# Warnings Go Up Over Iran Strike



## Inspector (Nov 13, 2006)

As diplomatic and military advisors in Britain and elsewhere urge foreign leaders not to provide any support for U.S. military action in Iran warning of "disastrous consequences," Three former U.S. Generals have now publicly warned of the same.

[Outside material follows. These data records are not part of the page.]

-- ==== Sys2Proof/Tests/Slice0.lean ====
section
/-!
SUPPORT. The model's own tests: words written out from the encoding tables, one ill-formed term for each check of WellFormed, single steps
whose results were worked out by hand from the rules, and for each statement a state that meets its hypotheses.
-/

set_option maxRecDepth 100000
set_option Elab.async false

namespace Sys2Proof.Tests

open Sys2Proof.Machine Sys2Proof.Claims

/-! ### Words, bit by bit (02 R24 to R50) -/

/-- PRED 7, PNEG 0, CHAIN 0, WBS 0, no literal. -/
def hd : Hd := ⟨false, false, 7, false, none⟩
/-- The same of a compact word. -/
def ch : Ch := ⟨false, false, 7, none⟩
/-- The MCC's place. -/
def inMcc : DCtx := { mcc := true }
/-- A global address without modifiers. -/
def mg : MemF := { tgt := .global, base := .v 0, offs := 0, size := .b32, order := .rlx, scope := .dev, cache := .dflt }
/-- An own-scratchpad address. -/
def mo : MemF := { mg with tgt := .own }

-- control: brx [v2] is OPC 0x03, SRC0 2
theorem test_decode_brx : decodeWords {} [0x00001C0D, 0x00000002, 0] = .ok (.brx hd (.v 2)) := by decide +kernel
-- integer: imad.s.sat v1, v2, v3, v4: OPC 0x24, SAT is MODA bit 4, SRC2 4
theorem test_decode_imad : decodeWords {} [0x20011C91, 0x00100602, 0] = .ok (.imad hd (.v 1) (.v 2) (.v 3) (.v 4) false true) := by
  decide +kernel
-- system: rdsr v0, %trapcause: OPC 0x0F, SREG 0x30
theorem test_decode_rdsr : decodeWords {} [0x00001C3D, 0, 0x30] = .ok (.rdsr hd (.v 0) .trapcause) := by decide +kernel
-- floating point: fadd.ru v1, -v2, |v3|: OPC 0x40, RND 2; SRC0 is v3 (ABS0: bit 3), SRC1 is v2 (NEG1: bit 1)
theorem test_decode_fadd : decodeWords {} [0x04011D01, 0x50000403, 0] =
    .ok (.fadd hd (.v 1) (.v 2) (.v 3) (.mode .ru) ⟨false, true, true, false⟩) := by decide +kernel
-- lanes: shfl.xor.w8 p2, v0, v1, 3: OPC 0x63, MODE 3, PD 2 at MODA 6:4, WIDTH 4 in MODC
theorem test_decode_shfl : decodeWords {} [0x46001D8D, 0x00000383, 4] = .ok (.shfl hd .xor .w8 2 (.v 0) (.v 1) (.imm 3)) := by decide +kernel
-- memory: st.b8 [s:v1 - 4], v2: OPC 0x71, SPACE 1 at MODC 21:20, OFFS 0xFFFFC
theorem test_decode_st : decodeWords {} [0x00001DC5, 0x00000401, 0x001FFFFC] =
    .ok (.st hd { tgt := .own, base := .v 1, offs := 0xFFFFC, size := .b8, order := .rlx, scope := .dev, cache := .dflt } (.v 2)) := by
  decide +kernel
-- streams: sskip q5, 2: OPC 0x82, SRC0 code 0x182, MODC 5
theorem test_decode_sskip : decodeWords {} [0x00001E09, 0x00000182, 5] = .ok (.sskip hd 5 (.imm 2) false) := by decide +kernel
-- accumulators: accadd k1, v2 as bf16: OPC 0x89, DSTX 0x171, FA 2 at MODC 15:12
theorem test_decode_accadd : decodeWords {} [0x01711E25, 0x00000002, 0x2000] = .ok (.accadd hd (.k 1) (.v 2) .bf16 0 false false) := by
  decide +kernel
-- copies: cpy from global v0 to the own scratchpad at v2, 64 bytes a v3: OPC 0xA0, DSP 1 at MODC 25:24
theorem test_decode_cpy : decodeWords {} [0x00001E81, 0x000C0400, 0x01000000] =
    .ok (.cpy hd { cache := .dflt, scope := .dev, rel := false, shadow := false, stamp := false, xb := none, ssp := .global, dsp := .own,
                   role := 0, long := false } (.v 0) (.v 2) (.v 3)) := by decide +kernel
-- matrix: mma tc1, ta0, tb2 of e4m3 by e4m3: OPC 0xC2, DSTX 0x29, SRC0 0x20, SRC1 0x26, WA 3, WB 3
theorem test_decode_mma : decodeWords inMcc [0x00291F09, 0x00004C20, 0x33] =
    .ok (.mma { f := .f1, sa := false, sb := false, wa := .e4m3, wb := .e4m3, row0 := 0, col0 := 0, cba := 0, cbb := 0, kb := 0 } 1 0 2) := by
  decide +kernel
-- recovery: rpseal v1, v2: OPC 0xE1
theorem test_decode_rpseal : decodeWords {} [0x00011F85, 0x00000002, 0] = .ok (.rpseal hd (.v 1) (.v 2)) := by decide +kernel
-- observation: pmark 0x1234, v7: OPC 0xE3
theorem test_decode_pmark : decodeWords {} [0x00001F8D, 0x00000007, 0x1234] = .ok (.pmark hd 0x1234 (.v 7)) := by decide +kernel
-- reasons (R53): a literal without 0x1FF, a chained branch, a reserved code, an odd pair, an FP constant in a pair's place,
-- a bit that no rule defines, a reserved CMP, RFT outside a handler
theorem test_decode_reasons :
    decodeWords {} [0x00001C83, 0x00000403, 0, 1, 0] = .illegal 7 ∧ decodeWords {} [0x00005C09, 0, 0] = .illegal 8 ∧
    decodeWords {} [0x00001C81, 0x0000050C, 0] = .illegal 4 ∧ decodeWords {} [0x00001C0D, 0x00000003, 0] = .illegal 5 ∧
    decodeWords {} [0x00001C0D, 0x000001E0, 0] = .illegal 0xA ∧ decodeWords {} [0x00001C81, 0x00000403, 1] = .illegal 3 ∧
    decodeWords {} [0x00001C01, 0, 0] = .illegal 1 ∧ decodeWords {} [0x00001C39, 0, 0] = .illegal 0xB := by decide +kernel

/-- Four-byte words from the table's numbering: the first word least significant. -/
theorem test_decodeTableWord : decodeTableWord 96 (0x10011C81 + 0x403 * 2 ^ 32) = some (.iadd hd (.v 1) (.v 2) (.v 3) true false) := by
  decide +kernel
/-- A compact NOP placed after reset is the instruction that the next step runs. -/
theorem test_placed_runs : ((State.reset.withFetchWord 32 0x00001C04).plan).2 = some (.nopC ch) := by decide +kernel
/-- So is an MCC instruction. -/
theorem test_placed_runs_mcc : ((State.reset.withFetchWord 96 (0x00011EC1 + 0x5DF * 2 ^ 32)).plan).2 =
    some (.xadd none 1 (.x 2) (.imm (-1))) := by decide +kernel

/-! ### WellFormed refuses (one term for each check) -/

theorem test_wf_codeable : Instr.wf (.mov hd (.v 0) (.imm 64)) = false := by decide +kernel
theorem test_wf_class : Instr.wf (.mov hd (.k 0) (.v 1)) = false := by decide +kernel
theorem test_wf_pair : Instr.wf (.movl hd (.v 1) (.v 2)) = false := by decide +kernel
theorem test_wf_mcc_codeable : Instr.wf (.xmov none 0 (.imm (-33))) = false := by decide +kernel
theorem test_wf_mcc_class : Instr.wf (.xmov none 0 (.tb 1)) = false := by decide +kernel
theorem test_wf_mcc_literal : Instr.wf (.xmov none 0 .lit) = false := by decide +kernel
theorem test_wf_literal : Instr.wf (.mov { hd with lit := some 5 } (.v 0) (.v 1)) = false := by decide +kernel
theorem test_wf_literal_half : Instr.wf (.mov { hd with lit := some 0x100000000 } (.v 0) .lit) = false := by decide +kernel
theorem test_wf_guard : Instr.wf (.mov { hd with pneg := true } (.v 0) (.v 1)) = false := by decide +kernel
theorem test_wf_chain : Instr.wf (.bra { hd with chain := true } 0) = false := by decide +kernel
theorem test_wf_wbs : Instr.wf (.st { hd with wbs := true } mg (.v 2)) = false := by decide +kernel
theorem test_wf_nine : Instr.wf (.bar hd (.imm 0) false 1025) = false := by decide +kernel
theorem test_wf_three : Instr.wf (.atom hd .xor true (.v 4) mg (.v 2)) = false := by decide +kernel
theorem test_wf_accepts : Instr.wf (.mov { hd with lit := some 0xFFFFFFFF80000000 } (.v 0) .lit) = true := by decide +kernel

/-! ### A small machine -/

/-- Thread 0 holds -1, 2, -2^31 and 3 in v0 to v3, and thread 1 holds 1, 5, 7 and 9; v4 to v7 are zero. -/
def labV (tl : Nat) : File 32 := if tl = 0 then [(0, 0xFFFFFFFF), (1, 2), (2, 0x80000000), (3, 3)] else [(0, 1), (1, 5), (2, 7), (3, 9)]
/-- A thread in course 1. -/
def labT (tl : Nat) : Thread := { Thread.fresh tl 0x4000 0 8 0 (.course 1) with v := labV tl }
/-- A launch of one block of two threads, both producers, every queue attached; its handlers are at 0x8000 and up. -/
def labL : Launch :=
  { placeLaunch [] with d := { placeDesc with bx := 2, producer := 0, handlers := [0x8000, 0x8100, 0x8200, 0x8300] } }
/-- Its block: b0 is 4; byte 0 of its scratchpad is 1 and byte 4 is 0x80. -/
def labB : Block := { placeBlock 1 with threads := [labT 0, labT 1], b := [(0, 4)], scratch := [(0, 1), (4, 0x80)] }
/-- Its course. -/
def labC : Course := { placeCourse 1 1 0 with lanes := [some 0, some 1] }
/-- Its MCC: x1 is 5 and x2 is -1. -/
def labM : Mcc := { Mcc.fresh 0 placeKey 0x5000 with x := [(1, 5), (2, 0xFFFFFFFFFFFFFFFF)] }
/-- The machine that they make: partition 0 is cores 0, 1, 32 and 33, and its first 2 MiB of addresses are its first 2 MiB of device
memory. The course issues. -/
def lab : State :=
  { ((State.reset.setReg 0x3000 (2 ^ 32 + 2 * 2 ^ 16 + 2 * 2 ^ 24)).setReg 0x3008 0x1000000) with
    mem := placeTables [], launches := [labL], blocks := [labB], courses := [labC], mccs := [labM], nextId := 2, cycle := 8,
    cur := .course 0 1 }
/-- The course with its block and launch. -/
def labX : Ctx := { core := 0, id := 1, c := labC, b := labB, l := labL }
/-- The same machine where its MCC runs. -/
def labm : State := { lab with cur := .mcc 0 }
/-- The MCC with its block and launch. -/
def labY : MCtx := { core := 0, m := labM, b := labB, l := labL }

theorem lab_issuing : lab.issuing = some labX := rfl
theorem labm_running : labm.running = some labY := rfl

/-- What a field of the state is after an instruction; none where it does not answer a next state. -/
def after {α : Type} (i : Instr) (s : State) (f : State → α) : Option α :=
  match exec i s with
  | .next t => some (f t)
  | _ => none

/-- Register v`n` of thread `tl` after an instruction of the course. -/
def vAfter (i : Instr) (tl n : Nat) : Option (Option W32) := after i lab (fun t => (t.thread? placeKey tl).map (fun u => u.v.get n))

/-! ### One step each (results by hand from the rules) -/

-- R190: -1 + 2 = 1 modulo 2^32; 1 + 5 = 6
theorem test_iadd : vAfter (.iadd hd (.v 4) (.v 0) (.v 1) false false) 0 4 = some (some 1) := by decide +kernel
-- unsigned and saturating: 2^32 - 1 + 2 clamps
theorem test_iadd_sat : vAfter (.iadd hd (.v 4) (.v 0) (.v 1) true true) 0 4 = some (some 0xFFFFFFFF) := by decide +kernel
-- 2 - (-1) = 3
theorem test_isub : vAfter (.isub hd (.v 4) (.v 1) (.v 0) false false) 0 4 = some (some 3) := by decide +kernel
-- a source that is the destination: -1 * 2 = -2
theorem test_imul_inplace : vAfter (.imul hd (.v 0) (.v 0) (.v 1) false false) 0 0 = some (some 0xFFFFFFFE) := by decide +kernel
-- the high half of (2^32 - 1) * 2 is 1
theorem test_imulh : vAfter (.imulh hd (.v 4) (.v 0) (.v 1) true) 0 4 = some (some 1) := by decide +kernel
-- R190: a shift of 255 is one of 32
theorem test_shl_clamps : vAfter (.shl hd (.v 4) (.v 1) (.v 0)) 0 4 = some (some 0) := by decide +kernel
theorem test_sar_clamps : vAfter (.sar hd (.v 4) (.v 2) (.v 0)) 0 4 = some (some 0xFFFFFFFF) := by decide +kernel
-- R191: the right shift of 3:2^31 by 2 puts the low bits of hi on top: 0x20000000 + 3 * 2^30 = 0xE0000000
theorem test_shf : vAfter (.shf hd (.v 4) (.v 2) (.v 3) (.v 1) false) 0 4 = some (some 0xE0000000) := by decide +kernel
-- R193: -2^31 / -1, and division by zero
theorem test_idiv_overflow : vAfter (.idiv hd (.v 4) (.v 2) (.v 0) false) 0 4 = some (some 0x80000000) := by decide +kernel
theorem test_idiv_zero : vAfter (.idiv hd (.v 4) (.v 1) (.v 5) false) 0 4 = some (some 0xFFFFFFFF) := by decide +kernel
theorem test_irem_zero : vAfter (.irem hd (.v 4) (.v 1) (.v 5) true) 0 4 = some (some 2) := by decide +kernel
-- R190: 31 leading zeros are below 2 in 30
theorem test_clz : vAfter (.clz hd (.v 4) (.v 1)) 0 4 = some (some 30) := by decide +kernel
-- R195: nibble 8 + 3 gives copies of the sign of byte 3 of a; PRMT with c = 0xB in byte 0
theorem test_prmt : vAfter (.prmt { hd with lit := some 0xB } (.v 4) (.v 2) (.v 1) .lit) 0 4 = some (some 0x000000FF) := by decide +kernel
-- R194: the mask and, in p1, the outcome: -1 < 2 signed
theorem test_icmp : vAfter (.icmp hd 1 (.v 4) (.v 0) (.v 1) false .lt) 0 4 = some (some 0xFFFFFFFF) := by decide +kernel
-- R43: under a guard that is false in both lanes nothing is written, and the course goes on
theorem test_guard : after (.iadd { hd with pred := 0 } (.v 4) (.v 0) (.v 1) false false) lab
    (fun t => (t.thread? placeKey 0).map (fun u => (u.v.get 4, u.pc))) = some (some (0, 0x400C)) := by decide +kernel
-- R123: the lane with the highest thread index is written last into b1: 1 + 5
theorem test_block_register : after (.iadd hd (.b 1) (.v 0) (.v 1) false false) lab (fun t => (t.block? placeKey).map (fun b => b.b.get 1)) =
    some (some 6) := by decide +kernel
-- R197, R40: 1.0 + 2^-25 is inexact; nearest stays 1.0 and up goes one further
theorem test_fadd_rn : vAfter (.fadd { hd with lit := some 0x33000000 } (.v 4) (.fc 2) .lit (.mode .rn) ⟨false, false, false, false⟩) 0 4 =
    some (some 0x3F800000) := by decide +kernel
theorem test_fadd_ru : vAfter (.fadd { hd with lit := some 0x33000000 } (.v 4) (.fc 2) .lit (.mode .ru) ⟨false, false, false, false⟩) 0 4 =
    some (some 0x3F800001) := by decide +kernel
-- R213: both lanes vote; only thread 0's operand is true under p0 = false inverted: all
theorem test_vote_ballot : vAfter (.vote hd .ballot 7 (.v 4) 0 true) 0 4 = some (some 3) := by decide +kernel
-- R214: lane 0 reads lane 1
theorem test_shfl : vAfter (.shfl hd .xor .w32 7 (.v 4) (.v 3) (.imm 1)) 0 4 = some (some 9) := by decide +kernel
-- R216: -1 + 1 over both lanes, as a pair
theorem test_cred : vAfter (.cred hd .add true (.v 4) (.v 0)) 1 5 = some (some 1) := by decide +kernel
-- R221: byte 4 of the scratchpad, sign-extended
theorem test_ld_sx : vAfter (.ld hd (.v 4) { mo with base := .imm 4, size := .b8 } true) 0 4 = some (some 0xFFFFFF80) := by decide +kernel
-- R219: an odd offset traps in both lanes
theorem test_ld_misaligned : after (.ld hd (.v 4) { mo with base := .imm 3 } false) lab
    (fun t => (t.thread? placeKey 1).map (fun u => (u.trapcause, u.trapmask, u.trapaux.headD 0))) = some (some (2, 3, 3)) := by decide +kernel
-- R223: the second lane reads what the first left, 1 + 2
theorem test_atom_add : vAfter (.atom hd .add false (.v 4) { mo with base := .imm 0 } (.v 1)) 1 4 = some (some 3) := by decide +kernel
-- R230: every presence bit is set
theorem test_probe : vAfter (.probe hd 7 (.v 4) { mo with base := .imm 0, size := .b8 }) 0 4 = some (some 1) := by decide +kernel
-- R179: four bytes an offset, from the branch's own address
theorem test_bra : after (.bra hd 0xFFFFFFFF) lab (fun t => (t.thread? placeKey 0).map (·.pc)) = some (some 0x3FFC) := by decide +kernel
-- R181
theorem test_exit : after (.exit hd) lab (fun t => (t.thread? placeKey 0).map (·.stat)) = some (some .exited) := by decide +kernel
-- R410, R400: TRAP enters the handler at 0x8200 with USER set and each lane's operand
theorem test_trap : after (.trap hd (.v 1)) lab (fun t => (t.thread? placeKey 1).map (fun u => (u.pc, u.trapcause, u.trapaux.headD 0))) =
    some (some (0x8200, 0x10102, 5)) := by decide +kernel
-- R411: no debugger, so BRK only goes on
theorem test_brk : after (.brk hd 7) lab (fun t => (t.thread? placeKey 0).map (·.pc)) = some (some 0x400C) := by decide +kernel
-- R298: 2 as bf16 in bits 15:0 is 2^-133 * 2; an integer format counts 2 as 2
theorem test_accadd : after (.accadd hd (.k 0) (.v 1) .i32 0 false false) lab
    (fun t => (t.thread? placeKey 0).map (fun u => ((u.acc 0).val, (u.acc 0).count))) = some (some (2 * 2 ^ 320, 1)) := by decide +kernel
-- R346: 5 + (-1)
theorem test_xadd : after (.xadd none 3 (.x 1) (.x 2)) labm (fun t => (t.mcc? 0).map (fun m => (m.x.get 3, m.pc))) = some (some (4, 0x500C)) := by
  decide +kernel
-- R347: XLOOP counts x1 down and branches while it is not 0
theorem test_xloop : after (.xloop 1 0xFFFFFFFF) labm (fun t => (t.mcc? 0).map (fun m => (m.x.get 1, m.pc))) = some (some (4, 0x4FFC)) := by
  decide +kernel
-- R357
theorem test_tzero : after (.tzero 0 ⟨0, 31, 0, 31⟩) labm (fun t => (t.mcc? 0).map (·.pc)) = some (some 0x500C) := by decide +kernel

The warning has been published in British newspapers and is the latest sign of growing tensions between President Bush and international leaders around the world who say diplomacy rather than military action should be used in Iran even though "it may not work." Iran is believed to be three years out from having nuclear weapons at this point according to international observers.

The letter was signed by:

Lt Gen Robert Gard, a former military assistant to the US defence secretary
Gen Joseph Hoar, a former commander-in-chief, US Central Command
Vice Adm Jack Shanahan, a former director of the Center for Defense Information
"As former US military leaders, we strongly caution against the use of military force against Iran," the authors said.


----------



## JoninNH (Jan 29, 2004)

Fuck that. So what? We're supposed to wait until they have nucs? Until there is a mushroom cloud over Tel Aviv? Until one of thier terrorists try and use it against a US interest?


----------



## REILEYDOG (Nov 5, 2005)

If we don't do anything, Isreal will act alone and take care of business. They won't (can't) allow Iran to have nukes.


----------



## CJIS (Mar 12, 2005)

REILEYDOG said:


> If we don't do anything, Isreal will act alone and take care of business. They won't (can't) allow Iran to have nukes.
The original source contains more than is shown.